Last month, two of our team members, Jelena and Matthew, attended the 35th Computational Linguistics in the Netherlands (CLIN) conference in Leuven, Belgium. The panel we presented in was called “Multi-Modal Studies”, which very much suits our project, since our analysis of social media data involves both text and images.

Social media communication has become increasingly visual, with users sharing images, videos, and text. Platforms like Facebook now host large volumes of multi-modal content, where traditional text-based analysis alone is insufficient for capturing the full semantic landscape. We argued that this shift requires computational approaches that integrate natural language processing (NLP) with image analysis to better understand how narratives are formed, reinforced, and circulated online—especially in contexts of political unrest or conflict.

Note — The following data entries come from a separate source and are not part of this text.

theorem Block.loadList_keeps {F : Nat} {a : Block} {b c ctx list addr len patch inPlace} (s : sub 85912764545152 F) (h : Keeps F a b) :
    Keeps F a (Block.loadList b c ctx list addr len patch inPlace) := by
  unfold Block.loadList
  refine Keeps.choice (fun h0 => ?_) (fun h0 => ?_)
  · exact h
  · split
    · rename_i y1 y2 y3 y4
      exact (Block.loadBody_keeps (s.up rfl) h)
    · rename_i y5 y6
      split
      · rename_i y7 y8 y9
        exact (Block.endCmd_keeps (s.up rfl) h)
      · rename_i y10 y11
        extract_lets z12 z13
        have h14 : Keeps F a z12 := by
          subst z12
          exact (Block.touchRange_keeps (s.up rfl) h)
        have h15 : Keeps F a z13 := by
          subst z13
          exact (Block.countBursts_keeps (s.up rfl) h14)
        refine Block.access_keeps (s.up rfl) ?_ ?_
        · exact h14
        · intro x16 h17
          extract_lets z18 z19
          have h20 : Keeps F a z19 := by
            subst z19
            exact (Block.newVersion_keeps (s.up rfl) h15)
          refine Keeps.choice (fun h21 => ?_) (fun h21 => ?_)
          · exact (Block.endCmd_keeps (s.up rfl) h15)
          · refine Keeps.choice (fun h22 => ?_) (fun h22 => ?_)
            · exact (Block.endCmd_keeps (s.up rfl) h15)
            · clear_value z19
              clear_value z18
              clear_value z13
              clear_value z12
              split
              · rename_i y23 y24 y25
                exact (Block.loadBody_keeps (s.up rfl) h20)
              · rename_i y26 y27
                exact h20

theorem Block.waitItem_keeps {F : Nat} {a : Block} {b t} (s : sub 2199149275264 F) (h : Keeps F a b) :
    Keeps F a (Block.waitItem b t) := by
  unfold Block.waitItem
  split
  · rename_i y0 y1
    exact h
  · rename_i y2 y3 y4
    extract_lets z5
    refine Keeps.choice (fun h6 => ?_) (fun h6 => ?_)
    · refine Block.snuffWaiter_keeps (s.up rfl) ?_
      exact Keeps.upd (m := 8388608) h (s.up rfl) (by intro p; cases p <;> first | exact .inl rfl | (right; simp only [Part.same, and_self]))
    · refine Keeps.choice (fun h7 => ?_) (fun h7 => ?_)
      · exact h
      · exact Keeps.upd (m := 8388608) h (s.up rfl) (by intro p; cases p <;> first | exact .inl rfl | (right; simp only [Part.same, and_self]))

theorem Block.fcrHold_keeps {F : Nat} {a : Block} {b} (s : sub 134219904 F) (h : Keeps F a b) :
    Keeps F a (Block.fcrHold b) := by
  unfold Block.fcrHold
  refine Keeps.choice (fun h0 => ?_) (fun h0 => ?_)
  · exact h
  · refine Block.event_keeps (s.up rfl) ?_
    exact Keeps.upd (m := 134217728) h (s.up rfl) (by intro p; cases p <;> first | exact .inl rfl | (right; simp only [Part.same, and_self]))

theorem Block.writeVa_keeps {F : Nat} {a b b' : Block} {c va : Nat} {xs : List Byte} {need : Nat} {inPlace : Bool} (s : sub 141768261632 F) (h : Keeps F a b)
    (e : b.writeVa c va xs need inPlace = .ok b') : Keeps F a b' := by
  unfold Block.writeVa at e
  cases hr : b.resolveN c need inPlace va xs.length <;> rw [hr] at e <;> simp [MRes.bind] at e
  subst e
  exact Block.putBytes_keeps (s.up rfl) h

For the textual data we have obtained, we have shown that standard natural language processing techniques like collocation analysis can help us understand further what topics are found in the online discourse as well as what are often mentioned when these topics are brought up on social media. In addition, we have also briefly mentioned our ongoing work on the automatic language detection of our data, which existing tools can yet deal with Fulfulde. For the visual data, we employ the CLIP (Contrastive Language–Image Pretraining) model to generate image embeddings, enabling semantic alignment with textual concepts within a shared embedding space. We apply UMAP (Uniform Manifold Approximation and Projection) to the image embeddings to cluster semantically similar images and identify recurring visual motifs. Despite having more than 10000 images which we have collected, we are able to find coherent groups of pictures according to different themes, such as violence, flood, military etc. The multi-modal framework allows us to move beyond isolated analysis of text or image content and instead model the interplay between visual and linguistic elements as they contribute to the online construction of meaning.

Last but not least, our talk ended with interests and questions from the audiences.